/-- Memory sites and errors (R288 to R293, R368 to R371, R377, R394, R280): tier commands, heat, refresh and its takeover, alerts, the patrol, the
owner's handling of an error, strikes, the log of the host, and accesses of agents. The model's own: the pace of the patrol (log entry 20),
where images lie (21), that an agent's write to the zero page and to the heat window goes nowhere (26), the hand-back and the watch for a
takeover (30), the end of the addresses an agent can name (41), the counter of a row that alerts (42), and the shape of the host's atomic
operations (55). -/
def Obligations.SitesAndErrors : Prop :=
  ∀ (s : State) (site : Fin 8), s.focus.site = site →
    (∀ (pa : Nat) (rest : List Nat) (u v : State) (c : TierCmd) (p : Word), (s.tiers[site]).queue = pa :: rest →
      s.tierRead site pa = (u, .cmd c) → u.tierShape c = true → u.tableRead (TierCmd.ptepa c) = (v, some p) → v.tierLeaf p = true →
      (TierCmd.op c = 1 → pteC p = true → pteT p = false →
        (v.mem.inFlight.contains (ptePage p / 65536) = false → exec .compressTier s = .next (v.markFlight (ptePage p / 65536))) ∧
        (v.mem.inFlight.contains (ptePage p / 65536) = true → v.pageWriter (ptePage p / 65536) = false →
          v.pageHeld (ptePage p / 65536 * 65536) = false →
          exec .compressTier s = .next (v.compressPage site c (ptePage p / 65536)))) ∧
      (TierCmd.op c = 2 → v.tierDest c = true →
        (v.mem.inFlight.contains (ptePage p / 65536) = false → exec .moveTier s = .next (v.markFlight (ptePage p / 65536))) ∧
        (v.mem.inFlight.contains (ptePage p / 65536) = true → v.pageWriter (ptePage p / 65536) = false →
          v.pageHeld (ptePage p / 65536 * 65536) = false → v.pageHeld (TierCmd.dest c) = false →
          exec .moveTier s = .next (v.movePage site c (ptePage p / 65536))))) ∧
    (∀ (pa : Nat) (rest : List Nat) (u v : State) (c : TierCmd) (p : Word), (s.tiers[site]).queue = pa :: rest →
      s.tierRead site pa = (u, .cmd c) → u.tierShape c = true → u.tableRead (TierCmd.ptepa c) = (v, some p) → tierImage p = true →
      TierCmd.op c = 2 → v.tierDest c = true → v.pageHeld (TierCmd.dest c) = false →
      exec .moveTier s = .next (v.moveImage site c)) ∧
    (∀ (c : TierCmd) (page : Nat), s.mem.badLine page = none →
      (s.compressPage site c page).mem.inFlight.contains page = false ∧
        ((s.compressPage site c page).tiers[site]).images = s.storeAfter site (TierCmd.ptepa c) page) ∧
    (Sparse.wf s.mem.heat = true → ∃ t, exec .heatHalving s = .next t ∧ (∀ k, peek t.mem.heat k = peek s.mem.heat k >>> 1) ∧
      t.planned .heatHalving Focus.zero (s.now + s.cyclesFor 10000000) ∧ t.mem.dram = s.mem.dram ∧ t.cores = s.cores) ∧
    (∃ t, exec .refresh s = .next t ∧ (t.sites[site]).refreshes = (s.sites[site]).refreshes + 1 ∧
      t.planned .refresh (siteFocus site) (s.now + s.refreshCycles) ∧ t.mem = s.mem) ∧
    ((s.sites[site]).takeover = false → ∃ t, exec .heartbeat s = .next t ∧ (t.sites[site]).lastHeartbeat = s.clock.gts ∧
      t.planned .heartbeat (siteFocus site) (s.now + s.cyclesFor 1000) ∧ t.planned .takeover (siteFocus site) (s.now + s.cyclesFor 2000)) ∧
    ((s.sites[site]).takeover = false → (s.sites[site]).lastHeartbeat + 2000 ≤ s.clock.gts → ∃ t, exec .takeover s = .next t ∧
      (t.sites[site]).takeover = true ∧ (t.sites[site]).refreshes = (s.sites[site]).refreshes + 1 ∧
      t.mgmt.internalLog.length = (dropForRoom s.mgmt.internalLog).length + 1) ∧
    ((s.sites[site]).takeover = true → s.midRefresh site = none → ∃ t, exec .handBack s = .next t ∧ (t.sites[site]).takeover = false ∧
      t.planned .heartbeat (siteFocus site) s.now) ∧
    (∀ row, (s.sites[site]).alerting.contains row = false → (s.sites[site]).takeover = false →
      ∃ t, exec (.alert site row) s = .next t ∧
        (t.sites[site]).activations = poke (s.sites[site]).activations (rowKey row) 0 ∧
        t.mgmt.internalLog.length = (dropForRoom s.mgmt.internalLog).length + 1 ∧ t.mem = s.mem) ∧
    (nextMark (s.sites[site]).patrol (s.mem.patrolled site.val) = none →
      ∃ t, exec .patrol s = .next t ∧ (t.sites[site]).patrol = 0 ∧ t.mem = s.mem ∧
        ∃ p ∈ t.agenda, p.instr = .patrol ∧ p.focus.site = site ∧ s.now < p.due) ∧
    (∀ k, nextMark (s.sites[site]).patrol (s.mem.patrolled site.val) = some k →
      ∃ t, exec .patrol s = .next t ∧ (t.sites[site]).patrol = k.key + 1 ∧
        ∃ p ∈ t.agenda, p.instr = .patrol ∧ p.focus.site = site ∧ s.now < p.due) ∧
    (∀ err : ErrorReq, s.mem.damaged (arrayOf err.place) err.line = true → err.consumer = .host →
      ∃ t, exec (.ownerHandling err) s = .next t ∧ t.mem.l2At err.line = none ∧ t.mem.cisternAt err.line = none ∧
        (err.line / 1024 * 65536) ∈ t.tags.retiredPages ∧
        (s.lineOwner err.line ≠ 0 → (s.lineOwner err.line).toNat ∈ t.tags.killed) ∧
        (∀ (i : Fin 96) (it : Item), (s.cores[i]).item = some it → s.lineOwner err.line ≠ 0 →
          (s.cores[i]).context = some (s.lineOwner err.line) → ∃ p ∈ t.agenda, p.instr = .termination i 0x03 0)) ∧
    (∀ (die : Fin 4) (zone : Fin 32), ∃ t, exec (.strike die zone) s = .next t ∧
      t.mgmt.internalLog.length = (dropForRoom s.mgmt.internalLog).length + 1 ∧ t.mem = s.mem ∧
      (24 ≤ zone.val → t.cores = s.cores)) ∧
    (∀ x : ErrRecord, s.mgmt.internalLog = [x] → s.mgmt.logRoom = true →
      (bitsAt x 0 64 < s.clock.gts → ∃ t, exec .errorRecord s = .next t ∧ (s.mem.marks = [] → t.mgmt.internalLog = []) ∧
        t.mgmt.interrupts = s.mgmt.interrupts ++ [17] ∧ SluiceKept s t ∧ t.tags = s.tags) ∧
      (s.clock.gts ≤ bitsAt x 0 64 → exec .errorRecord s = .next (s.postAt (s.now + 1) .errorRecord))) ∧
    (s.mgmt.logRoom = false → exec .errorRecord s = .next s) ∧
    (∀ (op : AgentOp) (addr : Nat) (bytes : List Byte), addr + agentWidth op bytes ≤ agentTop → s.mgmt.idle = 0 →
      ((s.agentPlace addr (agentWidth op bytes)).cached = true → s.gone addr = false → agentSound op addr bytes = true →
        (s.siteHolds addr = true → exec (.agentAccess op addr bytes) s = .next s.hold) ∧
        (s.siteHolds addr = false →
          (op = .write → exec (.agentAccess op addr bytes) s = .next (s.agentStore addr bytes)) ∧
          (∀ (u : State) (old : List Byte), s.agentRun addr (agentWidth op bytes) = (u, .bytes old) →
            (op = .read → exec (.agentAccess op addr bytes) s = .next u) ∧
            (op = .fetchAdd → exec (.agentAccess op addr bytes) s =
              .next (u.agentStore addr (leBytes bytes.length (leNat old + leNat bytes)))) ∧
            (op = .swap → exec (.agentAccess op addr bytes) s = .next (u.agentStore addr bytes)) ∧
            (op = .cas → exec (.agentAccess op addr bytes) s =
              .next (if old = bytes.take old.length then u.agentStore addr (bytes.drop old.length) else u))))) ∧
      ((s.agentPlace addr (agentWidth op bytes)).cached = true → (s.gone addr = true ∨ agentSound op addr bytes = false) →
        exec (.agentAccess op addr bytes) s = .next s) ∧
      (s.agentPlace addr (agentWidth op bytes) = .regs → op = .write → addr % 8 = 0 → bytes.length = 8 →
        exec (.agentAccess op addr bytes) s = .next (s.regWrite (addr - 0x00F0_0800_0000) (BitVec.ofNat 64 (leNat bytes)))) ∧
      (s.agentPlace addr (agentWidth op bytes) ∈ [.zero, .heat, .localPage, .reserved] →
        exec (.agentAccess op addr bytes) s = .next s)) ∧
    (∀ (op : AgentOp) (addr : Nat) (bytes : List Byte), agentTop < addr + agentWidth op bytes →
      exec (.agentAccess op addr bytes) s = .fault .noSuchAddress)

end
section
open Sys2Proof Sys2Proof.Machine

▸ **Problem to work on**
In the entries above, copy each line that contains the string "agentSound".

▸ **Output below**
      ((s.agentPlace addr (agentWidth op bytes)).cached = true → s.gone addr = false → agentSound op addr bytes = true →
      ((s.agentPlace addr (agentWidth op bytes)).cached = true → (s.gone addr = true ∨ agentSound op addr bytes = false) →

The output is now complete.